让 LlamaIndex 接上 Cloudflare AI Gateway

Jul 11, 2025

#AI #LLM #Cloudflare #LlamaIndex #Orchestration

为什么折腾这个

单供应商的 LLM 太脆弱：OpenAI 宕机、Anthropic 限流，就等于业务停摆。Cloudflare AI Gateway 给了一个诱人的承诺：

多家模型的统一入口；
内置缓存、限流、熔断；
请求失败自动切换。

问题是，LlamaIndex 的 LLM 调用直接命中各家 API，没法自适应 Gateway。我需要一个中间层，让原有代码不改，直接享受多云编排。

解决方案

写了一个轻量 wrapper：

from llama_index.llms.cloudflare_ai_gateway import CloudflareAIGateway
from llama_index.llms.openai import OpenAI
from llama_index.llms.anthropic import Anthropic

openai_llm = OpenAI(model="gpt-4o-mini", api_key="your-key")
anthropic_llm = Anthropic(model="claude-3-5-sonnet", api_key="your-key")

gateway_llm = CloudflareAIGateway(
    llms=[openai_llm, anthropic_llm],
    account_id="your-cloudflare-account-id",
    gateway="your-gateway-name",
    api_key="your-cloudflare-api-key",
)

resp = gateway_llm.chat([ChatMessage(role="user", content="2 + 2 = ?")])
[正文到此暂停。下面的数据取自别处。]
-- ==== Sys2Proof/Machine/ClockOps.lean ====
section
/-! DEFINITION. Clock failures (R417, R418) and the test access port (R445 … R450). -/
namespace Sys2Proof.Machine

/-! ### Clocks (R417, R418) -/

/-- The clocks run: the rails are up and the PLLs have locked (R396 step 5). -/
def Device.clocked (d : Device) : Bool :=
  d.up || d.pwr.phase == .rom || d.pwr.phase == .strapFault ||
    (match d.pwr.phase with | .boot n => decide (6 ≤ n) | _ => false)

/-- R417 steps 1 to 3 with the PLLs concerned, a bit map: FIRE is gated with cause 8, the PLLs switch to the backup
oscillator and the scheduler stops. -/
def Device.clockFail (d : Device) (plls : Nat) : Device :=
  let d1 := { d with mantel := { d.mantel with clockFault := true } }.cutGated
  ((d1.setRegN Reg.BACKUP_ACTIVE (d1.regN Reg.BACKUP_ACTIVE ||| plls)).incReg Reg.CLK_FAULTS).schedStop

/-- CLK_REF_LOST. -/
def Device.refLost (d : Device) : Device :=
  if d.clocked && d.reg Reg.XTAL_STATE == 0 then
    ((d.setReg Reg.XTAL_STATE 1).clockFail 15).raise Ev.CLK_REF_LOST 0xFF [.u 0 15]
  else d

/-- CLK_PLL_UNLOCK: PLL 0 A … 3 D or 4, the lane PLL, with its phase error in ps. -/
def Device.pllUnlock (d : Device) (pll ps : Nat) : Device :=
  if d.clocked && decide (pll < 5) && bit (d.regN Reg.PLL_LOCKED) pll then
    ((d.setRegN Reg.PLL_LOCKED (clrBit (d.regN Reg.PLL_LOCKED) pll)).clockFail (2 ^ pll)).raise Ev.CLK_PLL_UNLOCK pll
      [.u 0 ps]
  else d

/-- R418: a Porch port loses its lanes: its links go down, and HOLD falls when they stay down (R291). -/
def Device.porchUnref (d : Device) (p : Nat) : Device :=
  if d.regN (Reg.un Reg.LINK_UP p) = 0 then d
  else
    let d1 := d.linksDown p 1
    d1.setPport p { d1.pport p with waitAt := d1.now }

/-- R418: the same for a Hallway port (R326): it goes back to step 2 of R309, which does not complete without the reference. -/
def Device.hallUnref (d : Device) (p : Nat) : Device :=
  if d.hportState p = 4 then
    let up := d.linkUp p
    let d1 := d.retrain p
    if up then d1.raise Ev.HALL_LINK_DOWN p [.u 0 1] else d1
  else d

/-- CLK_LANE_REF_LOST: `us` is the time lost. -/
def Device.laneRefLost (d : Device) (us : Nat) : Device :=
  if d.clocked && d.reg Reg.LANE_REF_STATE == 0 then
    let d1 := ((d.setReg Reg.LANE_REF_STATE 1).setRegN Reg.BACKUP_ACTIVE (setBit (d.regN Reg.BACKUP_ACTIVE) 4)).incReg
      Reg.CLK_FAULTS
    let d2 := [1, 2].foldl (fun (d : Device) t =>
      if d.tbState t = 0 ∨ d.tbState t = 4 then d else d.tbEnter t 4 1) { d1 with time := d1.time.setLane 0 }
    let d3 := [0, 1].foldl (fun (d : Device) p => (d.porchUnref p).hallUnref p) d2
    d3.raise Ev.CLK_LANE_REF_LOST 0xFF [.u 0 us]
  else d

/-- LANE_REF_RESTORED: NET returns to the lane PLL, and the ports may train again. -/
def Device.laneRefBack (d : Device) : Device :=
  if d.reg Reg.LANE_REF_STATE = 1 then
    (d.setReg Reg.LANE_REF_STATE 0).setRegN Reg.BACKUP_ACTIVE (clrBit (d.regN Reg.BACKUP_ACTIVE) 4)
  else d

/-! ### The test access port (R445 … R450) -/

/-- R447. -/
def idcode : Nat := 0x1719273D

/-- The bits of a register, bit 0 first. -/
def bitsUp (n v : Nat) : List Bool := (List.range n).map (fun i => bit v i)

/-- R375, R426: the port is powered with VIO. -/
def Device.tapOn (d : Device) : Bool := d.vioUp

/-- R448: an instruction that drives no balls is loaded: what another one held is released. -/
def Device.tapFree (m : Memories) (d : Device) (ir : Nat) (shift : List Bool) : Memories × Device :=
  if d.tapOn = false then (m, d)
  else
    let was := d.tap.driven
    let d1 := { d with tap := { d.tap with ir := ir, driven := false, shift := shift } }
    if was then Device.heldRelease m d1 else (m, d1)

/-- R448: an instruction that drives balls, or HIGHZ, is loaded: it acts as an assertion of RESET_N. `data` is what is
shifted into the boundary register's update stage. -/
def Device.tapHold (d : Device) (ir : Nat) (shift : List Bool) (data : Option (List Bool)) : Device :=
  if d.tapOn = false then d
  else
    let n := boundaryCells.length
    let b := match data with
      | some l => fitBits n l
      | none => d.tap.boundary
    let d1 := { d with tap := { ir := ir, driven := true, shift := shift, boundary := b } }
    let d2 := if d1.pwr.phase = .held then d1
      else let z := d1.toHeld; { z with boot := { z.boot with fromOne := false } }
    d2.send (.tap ir (if ir = 8 then [] else drivenCells ir b))

/-- R446, R450: EXTEST, EXTEST_PULSE and EXTEST_TRAIN capture what they find at the balls and drive what is shifted in. -/
def Device.tapExtest (d : Device) (ir : Nat) (pins data : List Bool) (edges : List (Nat × Bool)) : Device :=
  let (v, d1) := if ir = 4 ∨ d.tapOn = false then (0, d) else d.takeFree
  d1.tapHold ir (extestCapture ir pins edges v.toNat) (some data)

/-- R446: SAMPLE captures the balls; PRELOAD also loads the boundary register's update stage. -/
def Device.tapScan (m : Memories) (d : Device) (ir : Nat) (pins : List Bool) (data : Option (List Bool)) :
    Memories × Device :=
  let r := Device.tapFree m d ir (d.capture pins)
  match data with
  | none => r
  | some l =>
    if d.tapOn then (r.1, { r.2 with tap := { r.2.tap with boundary := fitBits boundaryCells.length l } }) else r

/-- The instructions of R446. -/
inductive TapOp where
  | idcode | sample | preload | extest | clamp | highz | bypass
deriving DecidableEq, Repr

/-- R446: the instruction of an 8-bit code; any code not listed acts as BYPASS. EXTEST_PULSE and EXTEST_TRAIN are EXTEST with
another drive (R450). -/
def tapOp (code : Nat) : TapOp :=
  if code = 1 then .idcode
  else if code = 2 then .sample
  else if code = 3 then .preload
  else if code = 4 ∨ code = 5 ∨ code = 6 then .extest
  else if code = 7 then .clamp
  else if code = 8 then .highz
  else .bypass

/-- R446: a code is loaded into the instruction register. `pins` are the levels at the balls, `data` what is shifted into the
boundary register, `edges` the edges that the test receivers detected. -/
def Device.tapLoad (m : Memories) (d : Device) (code : Nat) (pins data : List Bool) (edges : List (Nat × Bool)) :
    Memories × Device :=
  match tapOp code with
  | .idcode => Device.tapFree m d code (bitsUp 32 idcode)
  | .sample => Device.tapScan m d code pins none
  | .preload => Device.tapScan m d code pins (some data)
  | .extest => (m, d.tapExtest code pins data edges)
  | .clamp => (m, d.tapHold code [false] none)
  | .highz => (m, d.tapHold code [false] none)
  | .bypass => Device.tapFree m d code [false]

end Sys2Proof.Machine
end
作用就是：截住 LlamaIndex 发出的请求，改写为 Cloudflare 期待的格式，处理返回值。原始业务代码不用动。

能做什么

顺序尝试多个模型，失败自动换下一个；
支持 Cloudflare 的流式接口、异步调用；
统一注入鉴权、重试、日志；
经过实测的模型：OpenAI、Anthropic；
理论兼容：Google AI Studio、DeepSeek、Grok、Azure OpenAI、Perplexity、Replicate 等。

如何体验

PR 在提审（#19395），不过代码已经能跑：

git clone <repo>
cd llama-index-llms-cloudflare-ai-gateway
pip install -e .

export OPENAI_API_KEY=...
export ANTHROPIC_API_KEY=...
export CLOUDFLARE_ACCOUNT_ID=...
export CLOUDFLARE_API_KEY=...
export CLOUDFLARE_GATEWAY=...

uv run pytest tests/

注意事项

Cloudflare 虽然提供 OpenAI 兼容接口，但做中间层能解锁更多功能（自定义头、特定路由、日志追踪）。
多模型编排别忘了考虑一致性：模型切换后回答风格可能不同，需要在应用层消化。
缓存命中率很依赖 prompt 规范，必要时结合 embedding 去重。

这个封装的意义不在于“又造了个轮子”，而是告诉你：在 LlamaIndex 体系里，替换底层 LLM 客户端是很容易的。运维侧想要多云容灾、成本优化，只需要写一个薄薄的适配层。